Outros R$ 40 milhões de recursos da pasta para a melhoria de serviços de saneamento básico em pequenas comunidades rurais e quilombolas também foram limados pelo presidente.
No Ministério da Justiça e Segurança Pública, houve cortes nas despesas com a defesa do consumidor, de R$ 429,8 mil, e nos recursos para regularização e demarcação das terras indígenas e proteção dos povos mais antigos do país do orçamento da na Fundação Nacional do Índio (Funai), que somaram R$ 1,6 milhão. A principal tesourada da pasta,no entanto, ocorreu nos cursos para a formação de novos policiais, de R$ 52,7 milhões.
Incêndios florestais
A fiscalização nas alfândegas e a proteção ambiental também foram prejudicadas pelos cortes de Bolsonaro na Lei Orçamentária Anual (LOA) deste ano. O Ministério do Meio Ambiente sofreu cortes nas estratégias de preservação ambiental e recuperação da biodiversidade, incluindo a prevenção de incêndios em florestas. Ao todo, a tesourada da pasta girou em torno de R$ 35 milhões. Já o Ministério da Economia suprimiu R$ 85,8 mil para a auditoria e a fiscalização aduaneira.
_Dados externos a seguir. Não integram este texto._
/-! Teams (07_kernel R136-R143, 10_memory R224). -/

/-- TEAM_PLACEMENT, COMPACTION, COMPACTION_COMPLETE and TEAM_END (R139-R143, R224): the next set of the first grid that waits is
born where it fits; where none fits, the first core is compacted whose packing lets one fit; a team ends when its lanes have
exited and nothing of it is to land, and with residency above team it keeps its scratchpad. A group is born with every lane live
in one split at the entry, its argument and constant addresses in v0-v3 and zeros elsewhere. -/
def Obligations.TeamsArePlacedAndEnd : Prop :=
  ∀ (s : State) (c n tid : Nat) (gr : Grid) (tm : Team) (set : List (Nat × Nat)) (r : Res) (sps : List Spot) (k : Compact) (h : Held),
    let part := (s.ctx c).quads
    let fits := fun (set : List (Nat × Nat)) => (s.res.placeSet part gr set).isSome
    let packs := fun (set : List (Nat × Nat)) =>
      ((set.map (·.1)).flatMap (fun d => sliceCores part gr d)).findSome? (fun core => s.packing c gr set core)
    let ends := tm.ended = false ∧ (∀ e ∈ s.groups, e.2.tid = tid → e.2.live = 0 ∧ e.2.spoil = []) ∧
      (∀ e ∈ tm.cmds, e.2.st = .cancelled) ∧ ∀ l ∈ s.landings, ∀ e ∈ l.teams, e.2 ≠ tid
    let others := s.groups.filter (fun e => decide (e.2.tid ≠ tid))
    let waits := ∃ m ∈ k.gids, ∃ g, fget s.groups m = some g ∧ ∃ p ∈ g.pend, p.kind ≠ .verdict
    let g := Group.born gr tid n c h
    (s.places c = false ∨ s.waitingGrid c = none → exec (.teamPlacement c) s = .next s ∧ exec (.compaction c) s = .next s) ∧
    (s.places c = true → s.waitingGrid c = some (n, gr) →
      (gr.nextSets.find? fits = some set → s.res.placeSet part gr set = some (r, sps) →
        exec (.teamPlacement c) s = .next (s.bornSet n gr (set.zip sps)) ∧ exec (.compaction c) s = .next s) ∧
      (gr.nextSets.find? fits = none → exec (.teamPlacement c) s = .next s ∧
        (gr.nextSets.findSome? packs = none → exec (.compaction c) s = .next s) ∧
        (gr.nextSets.findSome? packs = some k → exec (.compaction c) s = .next { s with compacts := fset s.compacts c k }))) ∧
    (fget s.compacts c = some k →
      (waits → exec (.compactionComplete c) s = .next s) ∧
      (¬ waits → ∃ t : State, exec (.compactionComplete c) s = .next t ∧
        t = { s with groups := t.groups, teams := t.teams, compacts := fdel s.compacts c } ∧
        ∀ m, ∃ b a, fget t.groups m = (fget s.groups m).map (fun g => { g with block := b }) ∧
          fget t.teams m = (fget s.teams m).map (fun x => { x with a0 := a }))) ∧
    (fget s.teams tid = some tm → fget s.grids tm.grid = some gr →
      (¬ ends → exec (.teamEnd tid) s = .next s) ∧
      (ends → gr.residency < 2 → exec (.teamEnd tid) s = .next { s with groups := others, teams := fdel s.teams tid }) ∧
      (ends → 2 ≤ gr.residency → exec (.teamEnd tid) s = .next (({ s with groups := others }.setTeam tid { tm with
        ended := true, cmds := [], upds := [], handles := [], ctrs := [] }).freeSlice tm.grid gr tm.slice))) ∧
    (∀ i l, i < 384 → l < 32 → g.rd i l = if i < 2 then BitVec.ofNat 32 (gr.args.toNat / 2 ^ (32 * i))
      else if i < 4 then BitVec.ofNat 32 (gr.rodata.toNat / 2 ^ (32 * (i - 2))) else 0) ∧
    g.live = 0xFFFFFFFF#32 ∧ g.sticky = 0 ∧ g.spoil = [] ∧ g.pend = [] ∧ g.levels = [] ∧
    (∃ sp, g.splits = [(0, sp)] ∧ sp.sid = 0 ∧ sp.mask = 0xFFFFFFFF#32 ∧ sp.pc = gr.entry ∧ sp.mode = .user ∧ sp.tdepth = 0 ∧
      sp.rejoin = pcNone ∧ sp.depth = 0 ∧ sp.loop = none ∧ sp.ct = 0 ∧ sp.cd = 0 ∧ sp.cg = 0 ∧ sp.st = .ready ∧ sp.place = .resident 0) ∧
    ∀ i < h.ntiles, fget g.tiles i = some ⟨true, .f32, []⟩

/-! Pages (12_page R265, R274, R276). -/

/-- MSTAT_POLL, PAGE_MOVE_CUT, PAGE_MOVE_DONE and SCRUB_LINE (R265, R274, R276): a request to move a page is taken up, or refused
with status 3, the model's choice for a leaf or frame that R276 does not admit (log 25); at a cut with no spoil entry on it the page's bytes stand in the new frame, the leaf names it and its
translations are gone; the status becomes 2; the first line of the scrub list is zero and no longer pending, and so is any
pending line that is read, or written but for what is written. -/
def Obligations.PagesMoveAndScrub : Prop :=
  ∀ (s : State) (c perm old : Nat) (m : Move) (a b : Nat) (key : Key),
    let x := s.ctx c
    let u := s.seen c (linesOf (s.stagePage c + 64) 20)
    let leaf := u.stageField c 64 8
    let new := u.stageField c 72 8
    let w := if u.inLastTable c leaf then u.seen c [leaf] else u
    let e := w.readN w.fwKey leaf 8
    let polls := x.st ≠ .free ∧ x.st ≠ .scrubbing ∧ x.st ≠ .disabled ∧ x.move = none
    let asks := polls ∧ u.stageField c 80 4 = 1
    let legal := readEnt 3 e = .leaf perm old ∧ bit e 8 = false ∧ w.inLastTable c leaf = true ∧ new % 4096 = 0 ∧
      w.installed new 4096 = true ∧ new / 2 ^ 42 ≠ old / 2 ^ 42
    let held := ∃ g ∈ s.groups, ∃ y ∈ g.2.spoil, ∃ z ∈ y.lanes, ∃ w ∈ z.bytes, m.redirect w.1 ≠ w.1
    let cuts := m.cut = false ∧ ¬ held ∧ ∀ l ∈ s.landings, s.landsIn c l = false
    let clean := ∀ e ∈ s.ctxs, e.2.scrub = []
    let plain := fun (b : Nat) => s.ctxs.any (fun e => s.fwHolds e.2 b) = false
    let mine := s.keyOf c
    let settled := (∀ y ∈ m.waits, y ∉ s.inFlight c) ∧ ∀ y ∈ s.inbox, y.ctx = c → m.upTo ≤ y.id
    (clean → u = s ∧ w = s) ∧ (¬ polls → exec (.mstatPoll c) s = .next s) ∧
    (polls → ¬ asks → exec (.mstatPoll c) s = .next u) ∧
    (asks → legal → exec (.mstatPoll c) s = .next (w.setCtx c { w.ctx c with move := some ⟨leaf, old, new, false, [], 0⟩ })) ∧
    (asks → (∀ p f, readEnt 3 e ≠ .leaf p f) ∨ (readEnt 3 e = .leaf perm old ∧ ¬ legal) →
      exec (.mstatPoll c) s = .next (w.putStage c 80 3)) ∧
    (x.move = none → exec (.pageMoveCut c) s = .next s ∧ exec (.pageMoveDone c) s = .next s) ∧
    (x.move = some m →
      (¬ cuts → exec (.pageMoveCut c) s = .next s) ∧
      (cuts → clean → m.old % 4096 = 0 → m.new % 4096 = 0 → m.old ≠ m.new → m.leaf % 8 = 0 → m.leaf / 4096 ≠ m.new / 4096 →
        s.Plain s.fwKey m.leaf → (∀ i < 4096, plain (m.old + i) ∧ plain (m.new + i)) →
        (∀ i < 64, fget s.ktag (m.old / 64 + i) = none ∨ fget s.ktag (m.old / 64 + i) = some mine) →
        ∃ t : State, exec (.pageMoveCut c) s = .next t ∧
          t.ctx c = { x with move := some { m with cut := true, waits := s.inFlight c, upTo := s.nextMsg } } ∧
          (∀ i < 4096, t.readByte mine (m.new + i) = s.readByte mine (m.old + i)) ∧
          (let e := s.readN s.fwKey m.leaf 8
           t.readN s.fwKey m.leaf 8 = (e - bits e 51 12 * 4096 + m.new) % 2 ^ 64) ∧
          (∀ y, y ∈ t.tlb ↔ y ∈ s.tlb ∧ ¬ (y.ctx = c ∧ y.dpn = m.old / 4096)) ∧ t.groups = s.groups ∧ t.landings = s.landings) ∧
      (m.cut = false ∨ ¬ settled → exec (.pageMoveDone c) s = .next s) ∧
      (m.cut = true → settled → exec (.pageMoveDone c) s = .next ((s.setCtx c { x with move := none }).putStage c 80 2))) ∧
    (x.scrub = [] → exec (.scrubLine c) s = .next s) ∧
    (∀ rest, swf Ctx.reset s.ctxs = true → x.scrub = (a, b) :: rest → a % 64 = 0 → a < b → (∀ e ∈ s.ctxs, s.sleftLine e.1 ≠ a / 64) →
      ∃ t : State,
      exec (.scrubLine c) s = .next t ∧ t.scrubPending a = false ∧ ∀ i < 64, t.readByte (s.keyOf c) (a + i) = 0) ∧
    (∀ (w : Nat) (v : Byte), swf Ctx.reset s.ctxs = true → s.scrubPending (64 * w) = true →
      (∀ e ∈ s.ctxs, s.sleftLine e.1 ≠ w) →
      let r := s.readLine key w
      s.readByte key (64 * w) = 0 ∧ r.scrubPending (64 * w) = false ∧ (∀ i < 64, r.readByte key (64 * w + i) = 0) ∧
      (s.writeByte key (64 * w) v).scrubPending (64 * w) = false ∧ (s.writeByte key (64 * w) v).readByte key (64 * w) = v)
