@[simp] theorem View.begun_gid (v : View) (i : Instr) : (v.begun i).gid = v.gid := rfl
@[simp] theorem View.begun_sid (v : View) (i : Instr) : (v.begun i).sid = v.sid := rfl
@[simp] theorem View.begun_sp (v : View) (i : Instr) : (v.begun i).sp = v.issued i := rfl
@[simp] theorem View.begun_g (v : View) (i : Instr) : (v.begun i).g = v.with (v.issued i) := rfl
@[simp] theorem View.begun_tid (v : View) (i : Instr) : (v.begun i).tid = v.tid := rfl
@[simp] theorem View.begun_tm (v : View) (i : Instr) : (v.begun i).tm = v.tm := rfl
@[simp] theorem View.begun_gr (v : View) (i : Instr) : (v.begun i).gr = v.gr := rfl
@[simp] theorem View.begun_c (v : View) (i : Instr) : (v.begun i).c = v.c := rfl
@[simp] theorem View.issued_mask (v : View) (i : Instr) : (v.issued i).mask = v.sp.mask := rfl
@[simp] theorem View.issued_mode (v : View) (i : Instr) : (v.issued i).mode = v.sp.mode := rfl
@[simp] theorem View.issued_pc (v : View) (i : Instr) : (v.issued i).pc = v.sp.pc := rfl
@[simp] theorem View.issued_tdepth (v : View) (i : Instr) : (v.issued i).tdepth = v.sp.tdepth := rfl
@[simp] theorem View.issued_loop (v : View) (i : Instr) : (v.issued i).loop = v.sp.loop := rfl
@[simp] theorem View.issued_lv (v : View) (i : Instr) : (v.issued i).lv = v.sp.lv := rfl
@[simp] theorem View.issued_place (v : View) (i : Instr) : (v.issued i).place = v.sp.place := rfl
@[simp] theorem View.issued_ct (v : View) (i : Instr) : (v.issued i).ct = v.sp.ct := rfl
@[simp] theorem View.issued_cd (v : View) (i : Instr) : (v.issued i).cd = v.sp.cd := rfl
@[simp] theorem View.issued_cg (v : View) (i : Instr) : (v.issued i).cg = v.sp.cg := rfl
@[simp] theorem View.with_rd (v : View) (sp : Split) (r l : Nat) : (v.with sp).rd r l = v.g.rd r l := rfl
@[simp] theorem View.with_rdN (v : View) (sp : Split) (r n l : Nat) : (v.with sp).rdN r n l = v.g.rdN r n l := rfl
@[simp] theorem View.with_rdT (v : View) (sp : Split) (t : ElemTy) (r l : Nat) : (v.with sp).rdT t r l = v.g.rdT t r l := rfl
@[simp] theorem View.with_rd64 (v : View) (sp : Split) (r l : Nat) : (v.with sp).rd64 r l = v.g.rd64 r l := rfl
@[simp] theorem View.begun_part (v : View) (i : Instr) (h : Hdr) : (v.begun i).part h = v.part h := rfl
@[simp] theorem View.begun_lid (v : View) (i : Instr) : (v.begun i).lid = v.lid := rfl
@[simp] theorem View.begun_user (v : View) (i : Instr) : (v.begun i).user = v.user := rfl
@[simp] theorem View.begun_ea (v : View) (i : Instr) (m : FM) (x l : Nat) : (v.begun i).ea m x l = v.ea m x l := rfl
@[simp] theorem View.begun_who (v : View) (i : Instr) (l : Nat) : (v.begun i).who l = v.who l := rfl

/-- What issuing does when every check passes: the instruction's own effect, on the group as it issues. -/
theorem issue_ready {i : Instr} {s : State} {v : View} (h : Ready i s v) (body : State → View → State) :
    issue i s body = .next (body (s.setGroup v.gid (v.with (v.issued i))) (v.begun i)) := by
  obtain ⟨hv, hwf, hm, hu, hs, hmx, hsync⟩ := h
  obtain ⟨hc, hg, hsp, htid, htm, hgr, hctx⟩ := State.view?_some hv
  have hpre : v.precheck i = none := by
    have h1 : (v.uses i).any (fun u => !u.ok v.g.nregs v.g.ntiles v.gr.nhandles) = false := by
      rw [List.any_eq_false]; intro u hu'; simp [hu u hu']
    have h3 : (v.uses i).findSome? (v.unsync i) = none := List.findSome?_eq_none_iff.mpr hsync
    simpa [View.precheck, hwf, hm, h1, hs, h3] using hmx
  have hb : s.begin v i = s.setGroup v.gid (v.with (v.issued i)) := by
    simp [State.begin, State.modGroup, hg, View.with, Group.setSplit, View.issued]
  have hview : (s.setGroup v.gid (v.with (v.issued i))).view? = some (v.begun i) := by
    rw [State.view?_setGroup hv (v.with (v.issued i)) (v.issued i) (fget_fset_self _ _ _) rfl]
    simp [View.begun, View.with, htid]
  simp [issue, issueE, hv, hpre, hb, hview]
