-- ==== Sys2Proof/Tests/Slice0.lean ====
section
/-! SUPPORT. The model's own tests: ill-formed terms, words decoded from the spec's encodings, one small step for the
instructions whose corners are most easily mistaken, and a witness for the hypotheses of every statement. -/
namespace Sys2Proof.Tests
open Sys2Proof.Machine
set_option Elab.async false

/-! Ill-formed terms, one for each check of `WellFormed` (R75-R90). -/

/-- No guard, no flag. -/
def plain : Hdr := ⟨.always, 0, 15⟩
/-- The same with a completion flag. -/
def flagged : Hdr := ⟨.always, 0, 2⟩
/-- Only lanes with a non-zero v9. -/
def guarded : Hdr := ⟨.nz, 9, 15⟩
/-- A memory form: base v0, no index, 32 bits, data v6. -/
def fm : FM := ⟨.near, 0, false, .t, .fault, .b32, 0, 384, 0, 6⟩

theorem test_wf_header : (Instr.nop ⟨.always, 5, 15⟩).wf = false ∧ (Instr.nop ⟨.nz, 385, 15⟩).wf = false ∧
    (Instr.nop ⟨.z, 384, 15⟩).wf = true ∧ (Instr.div ⟨.always, 0, 12⟩ .i32 1 2 3).wf = false ∧
    (Instr.div ⟨.always, 0, 11⟩ .i32 1 2 3).wf = true ∧ (Instr.add flagged .i32 1 2 3).wf = false := by decide
theorem test_wf_no_guard : (Instr.ret guarded).wf = false ∧ (Instr.bra guarded ⟨0, 0⟩).wf = false ∧
    (Instr.step guarded .t).wf = false ∧ (Instr.idle guarded).wf = false ∧ (Instr.tlbinv guarded .all 384).wf = false ∧ (Instr.tlbinv plain .all 5).wf = false ∧
    (Instr.mmz guarded .f32 0).wf = false ∧ (Instr.thinv guarded 0).wf = false ∧ (Instr.exit guarded).wf = true := by decide
theorem test_wf_register : (Instr.add plain .i32 385 2 3).wf = false ∧ (Instr.add plain .i32 1 385 3).wf = false ∧
    (Instr.add plain .i32 1 2 385).wf = false ∧ (Instr.mad plain .i32 1 2 3 385).wf = false ∧
    (Instr.add plain .i32 384 384 384).wf = true := by decide
theorem test_wf_types : (Instr.add plain .f32 1 2 3).wf = false ∧ (Instr.mulh plain .i8 1 2 3).wf = false ∧
    (Instr.abs plain .n32 1 2).wf = false ∧ (Instr.and plain .i8 1 2 3).wf = false ∧ (Instr.fadd plain .i32 .rne 1 2 3).wf = false ∧
    (Instr.fdiv plain .f16x2 .rne 1 2 3).wf = false ∧ (Instr.movi plain .f64 1 0).wf = false ∧
    (Instr.shuf plain .i8 1 2 3).wf = false ∧ (Instr.redu plain .f32 .and 1 2).wf = false ∧
    (Instr.redu plain .i8 .sum 1 2).wf = false ∧ (Instr.gsel plain .i64 1 1 2 3).wf = false := by decide
theorem test_wf_target : (Instr.bra plain ⟨2 ^ 23, 0⟩).wf = false ∧ (Instr.bra plain ⟨-(2 ^ 23), 4⟩).wf = true ∧
    (Instr.bra plain ⟨0, 5⟩).wf = false ∧ (Instr.fbp plain 384 ⟨256, 0⟩ 0).wf = false ∧
    (Instr.fbp plain 384 ⟨-256, 0⟩ 0).wf = true ∧ (Instr.fbp plain 384 ⟨0, 0⟩ 1).wf = false := by decide
theorem test_wf_switch : (Instr.switch plain 1 []).wf = false ∧ (Instr.switch plain 1 (List.replicate 9 0)).wf = false ∧
    (Instr.switch plain 1 [64]).wf = false ∧ (Instr.switch plain 1 [-64, 63]).wf = true := by decide
theorem test_wf_loop : (Instr.loop plain (2 ^ 16) 1 none none none).wf = false ∧ (Instr.loop plain 1 0 none none none).wf = false ∧
    (Instr.loop plain 1 11 none none none).wf = false ∧ (Instr.loop plain 1 2 (some ⟨2, .f24, 1⟩) none none).wf = false ∧
    (Instr.loop plain 1 2 (some ⟨1, .f24, 64⟩) none none).wf = false ∧
    (Instr.loop plain 0xFFFF 10 (some ⟨9, .acc, -64⟩) none none).wf = true := by decide
theorem test_wf_immediates : (Instr.sysc plain (2 ^ 32)).wf = false ∧ (Instr.ids plain 1 12).wf = false ∧
    (Instr.wflag plain (2 ^ 12)).wf = false ∧ (Instr.yieldc plain .t 1 32 0).wf = false ∧ (Instr.ctr plain 1 32).wf = false ∧
    (Instr.stepn plain .t (2 ^ 32)).wf = false ∧ (Instr.gsel plain .b32 0 1 2 3).wf = false ∧
    (Instr.gsel plain .b32 9 1 2 3).wf = false ∧ (Instr.gsel plain .b32 8 1 2 3).wf = true := by decide
theorem test_wf_memory_form : (Instr.ld plain { fm with scale := 4 }).wf = false ∧ (Instr.ld plain { fm with disp := 2 ^ 23 }).wf = false ∧
    (Instr.ld plain { fm with v := true }).wf = false ∧ (Instr.ld plain { fm with scope := .g }).wf = false ∧
    (Instr.ldl plain { fm with aux := 5 }).wf = false ∧ (Instr.ldl plain { fm with width := .b64 }).wf = false ∧
    (Instr.ldt plain { fm with base := 64 }).wf = false ∧ (Instr.pst flagged fm).wf = false ∧
    (Instr.prf plain fm).wf = false ∧ (Instr.prf plain { fm with data := 0 }).wf = true := by decide
theorem test_wf_store_form : (Instr.sst plain { fm with rule := .sumI, width := .b16 }).wf = false ∧
    (Instr.sst plain { fm with rule := .cap, width := .b64 }).wf = false ∧ (Instr.sst plain { fm with v := true }).wf = false ∧
    (Instr.sst flagged { fm with v := true }).wf = true ∧ (Instr.sst flagged fm).wf = false ∧
    (Instr.sst flagged { fm with v := true, scale := 1 }).wf = false ∧ (Instr.sstl plain { fm with rule := .cap }).wf = false ∧
    (Instr.thst plain fm).wf = false ∧ (Instr.thst plain { fm with rule := .low }).wf = true := by decide
theorem test_wf_engine_form : (Instr.cpy plain { fm with disp := 32 }).wf = false ∧ (Instr.cpy plain { fm with disp := -1 }).wf = false ∧
    (Instr.cpy plain { fm with rule := .cap }).wf = false ∧ (Instr.cpy plain { fm with scale := 1 }).wf = false ∧
    (Instr.zfill plain fm).wf = false ∧ (Instr.zfill plain { fm with aux := 0, disp := 31 }).wf = true := by decide
theorem test_wf_conversion : (Instr.cvt plain (.qImm (2 ^ 16)) (.el .f32) .rne false 1 2).wf = false ∧
    (Instr.cvt plain (.qReg 385) (.el .f32) .rne false 1 2).wf = false ∧
    (Instr.cvt plain (.qImm 0) (.qImm 0) .rne false 1 2).wf = false ∧
    (Instr.cvt plain (.el .f16x2) (.el .f32) .rne false 1 2).wf = false ∧
    (Instr.pack plain (.el .f32) (.el .f16x2) .rne false 1 2).wf = false ∧
    (Instr.unpack plain (.el .f32) (.el .f16x2) .rne false 1 2).wf = true := by decide
theorem test_wf_tensor : (Instr.mma plain .i32 false true false false 0 0 0 0).wf = false ∧
    (Instr.mma plain .f32 false true false false 16 0 0 0).wf = false ∧ (Instr.mma plain .f32 false true false false 0 64 0 0).wf = false ∧
    (Instr.thset plain 0 32 1).wf = false ∧ (Instr.mmrd plain 1 2 16).wf = false ∧
    (Instr.mma plain .f32 false true true true 15 63 63 384).wf = true := by decide
theorem test_wf_device : (Instr.bind 64).wf = false ∧ (Instr.bind 63).wf = true ∧ (Instr.queueLoad 0 0 256).wf = false ∧
    (Instr.functionLevelReset 0).wf = false ∧ (Instr.functionLevelReset 64).wf = true ∧ (Instr.prolenPortDown 16).wf = false ∧
    (Instr.dieLinkFailure 8 0).wf = false ∧ (Instr.dieLinkFailure 7 5).wf = false ∧ (Instr.doorbell 0 65536).wf = false := by decide

/-! Words written out from the spec's own encodings (04_encoding, 08_group, 09_step, 11_traps, 14_isa_vector to
16_isa_matrix). -/

/-- A slot of three 32-bit words. -/
def word (a b c : Nat) : Nat := a + 2 ^ 32 * b + 2 ^ 64 * c

theorem test_word_add : decodeTableWord 96 (word 0x06001E40 0x3000200A 0) = some (.add plain .i32 6 5 8) := by decide
theorem test_word_fma : decodeTableWord 96 (word 0x0A001E83 0x20301408 1) = some (.fma plain .f32 .rne 10 4 5 6) := by decide
theorem test_word_cvt : decodeTableWord 96 (word 0x04001EC0 0x0890000A 0x20F8E) =
    some (.cvt plain (.qImm 33763) (.el .f32) .rne true 4 5) := by decide
theorem test_word_gsel : decodeTableWord 96 (word 0x14001EC7 0x30007810 0x60) = some (.gsel plain .i32 4 20 8 30) := by decide
theorem test_word_nop : decodeTableWord 96 0x1E00 = some (.nop plain) := by decide
theorem test_word_bdiv : decodeTableWord 96 (word 0x03001E05 0xA0000020 0x00800001) = some (.bdiv plain .z 3 ⟨2, 0⟩ ⟨3, 2⟩) := by decide
theorem test_word_loop : decodeTableWord 96 (word 0x1E0C 0x204A0008 0x5010) =
    some (.loop plain 4 2 (some ⟨0, .f24, 1⟩) (some ⟨1, .f33, 1⟩) none) := by decide
theorem test_word_step : decodeTableWord 96 (word 0x1E11 0 0x20000) = some (.step plain .g) := by decide
theorem test_word_yieldc : decodeTableWord 96 (word 0x1E12 0x00020C12 0) = some (.yieldc plain .t 9 3 4) := by decide
theorem test_word_fbp : decodeTableWord 96 (word 0x14001E15 0xE060 0) = some (.fbp plain 20 ⟨6, 0⟩ 7) := by decide
theorem test_word_sysc : decodeTableWord 96 (word 0x1E16 0x1400 0) = some (.sysc plain 5) := by decide
theorem test_word_tret : decodeTableWord 96 (word 0x1E18 0x300 0) = some (.tret plain 384) := by decide
theorem test_word_mfk : decodeTableWord 96 (word 0x0A001E1A 2 0) = some (.mfk plain 10 .kuFnver) := by decide
theorem test_word_tlbinv : decodeTableWord 96 (word 0x1E1C 8 0x20) = some (.tlbinv plain .va 4) := by decide
theorem test_word_ld : decodeTableWord 96 (word 0x04000100 0x00801804 0x00401000) =
    some (.ld ⟨.always, 0, 0⟩ { fm with scale := 2, disp := 16, aux := 6, base := 2, data := 4 }) := by decide
theorem test_word_sst : decodeTableWord 96 (word 0x06001F03 0x00060004 0x1000) =
    some (.sst plain ⟨.near, 0, false, .t, .fault, .b32, 0, 384, 2, 6⟩) := by decide
theorem test_word_sst_sum : decodeTableWord 96 (word 0x06000303 0x3004 0x00195000) =
    some (.sst ⟨.always, 0, 1⟩ ⟨.near, 0, true, .g, .sumI, .b32, 0, 12, 2, 6⟩) := by decide
theorem test_word_cpy : decodeTableWord 96 (word 0x0E001F40 0x00183014 0x1000) =
    some (.cpy plain ⟨.near, 0, false, .t, .fault, .b32, 3, 12, 10, 14⟩) := by decide
theorem test_word_ctr : decodeTableWord 96 (word 0x14000546 0xC00 0) = some (.ctr ⟨.always, 0, 2⟩ 20 3) := by decide
theorem test_word_tagq : decodeTableWord 96 (word 0x08000349 0xC 0) = some (.tagq ⟨.always, 0, 1⟩ 8 6) := by decide
theorem test_word_thset : decodeTableWord 96 (word 0x0A001F82 0x286 0) = some (.thset plain 3 5 10) := by decide
theorem test_word_mma : decodeTableWord 96 (word 0x02000787 0x00030008 0x48) =
    some (.mma ⟨.always, 0, 3⟩ .f32 false false false false 2 0 1 6) := by decide
theorem test_word_mmrd : decodeTableWord 96 (word 0x0800058B 0x90000008 0xA0) = some (.mmrd ⟨.always, 0, 2⟩ 8 4 5) := by decide
theorem test_word_illegal : decodeTableWord 96 0 = none ∧ decodeTableWord 96 (word 0x06001E40 0x3000200A 0x80000000) = none := by
  decide
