-- ==== Sys2Proof/Word.lean ====
section
/-! DEFINITION. The plain data types the model is written in: word widths (R6, R8), the closed operand
enumerations of the commands (R90, R91, R92), the two-valued register select, pairs indexed by it, and
exact fractions (R9: "there is no floating point in this spec"). -/

namespace Sys2Proof

/-- An emitted word, and the width of the control register (R6: 16 bits). -/
abbrev U16 := BitVec 16

/-- A frequency tuning word (R6: 28 bits). -/
abbrev U28 := BitVec 28

/-- One half of a tuning word (R6: 14 bits). -/
abbrev U14 := BitVec 14

/-- A phase word's payload (R6: 12 bits). -/
abbrev U12 := BitVec 12

/-- A register-select operand as a command word carries it (R97: unsigned, 0 to 255). -/
abbrev U8 := BitVec 8

/-- A raw frequency or angle operand (R95, R96: 48 bits, two's complement). -/
abbrev Raw48 := BitVec 48

/-- A command word (R80, R86: 64 bits). -/
abbrev CommandWord := BitVec 64

/-- The unit of an angle operand (R90: UNIT = 0 is radians, UNIT = 1 is degrees). -/
inductive AngleUnit where
  | radians
  | degrees
deriving DecidableEq, Repr

/-- The write modes (R91), in the source's order. -/
inductive WriteMode where
  | both
  | mostSignificantOnly
  | leastSignificantOnly
deriving DecidableEq, Repr

/-- The output modes (R36, R92), in the source's order. -/
inductive OutputMode where
  | reset
  | off
  | sine
  | triangle
  | square
  | squareDivTwo
deriving DecidableEq, Repr

/-- A register select that passed validation: the operand `reg` in {0, 1} (R11, R97). -/
inductive Reg where
  | r0
  | r1
deriving DecidableEq, Repr

/-- Two like things, one for each register select (R37: `FCACHE[0]`, `FCACHE[1]`). -/
structure Pair (α : Type) where
  e0 : α
  e1 : α
deriving DecidableEq, Repr

/-- The entry that a register select names. -/
def Pair.get {α : Type} (p : Pair α) : Reg → α
  | .r0 => p.e0
  | .r1 => p.e1

/-- The pair with the entry that a register select names replaced. -/
def Pair.set {α : Type} (p : Pair α) (r : Reg) (v : α) : Pair α :=
  match r with
  | .r0 => { p with e0 := v }
  | .r1 => { p with e1 := v }

/-- An exact rational number `num / den` (R9: exact arithmetic over the rationals). The physical units
of the Encoder, Hz and radians or degrees, are such numbers; a denominator of 0 names no number and no
operand form produces one. -/
structure Frac where
  num : Int
  den : Nat
deriving DecidableEq, Repr

/-- Mask of the implemented bits of `CTRL` (R21: `CTRL_IMPL = 0x3DEA`). -/
def ctrlImpl : U16 := 0x3DEA#16

/-- Mask of the reserved bits of `CTRL` (R21: `CTRL_RSVD = 0xC215`). -/
def ctrlRsvd : U16 := 0xC215#16

end Sys2Proof
end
O incentivo para a geração de energia renovável e o Programa Nacional de Biocombustíveis (Renovabio) foram os sacrificados no Ministério de Minas e Energia, que teve R$ 11,4 milhões das despesas reduzidas. Apenas na Companhia de Pesquisa de Recursos Minerais (CPRM), estatal subordinada à pasta, a tesourada foi de R$ 7,8 milhões nos gastos com levantamento geológico e integração geológica.
O Ministério da Defesa sofreu cortes nos programas de blindados e de submarinos convencionais, assim como a implantação da infraestrutura para o Programa Estratégico de Sistemas Espaciais (PESE), somando pouco mais de R$ 61 milhões em redução de despesas. Curiosamente, entre elas, há uma rubrica de “caráter sigiloso” que sofreu corte de R$ 85,9 mil — número que aparece em cortes de outras pastas com frequência.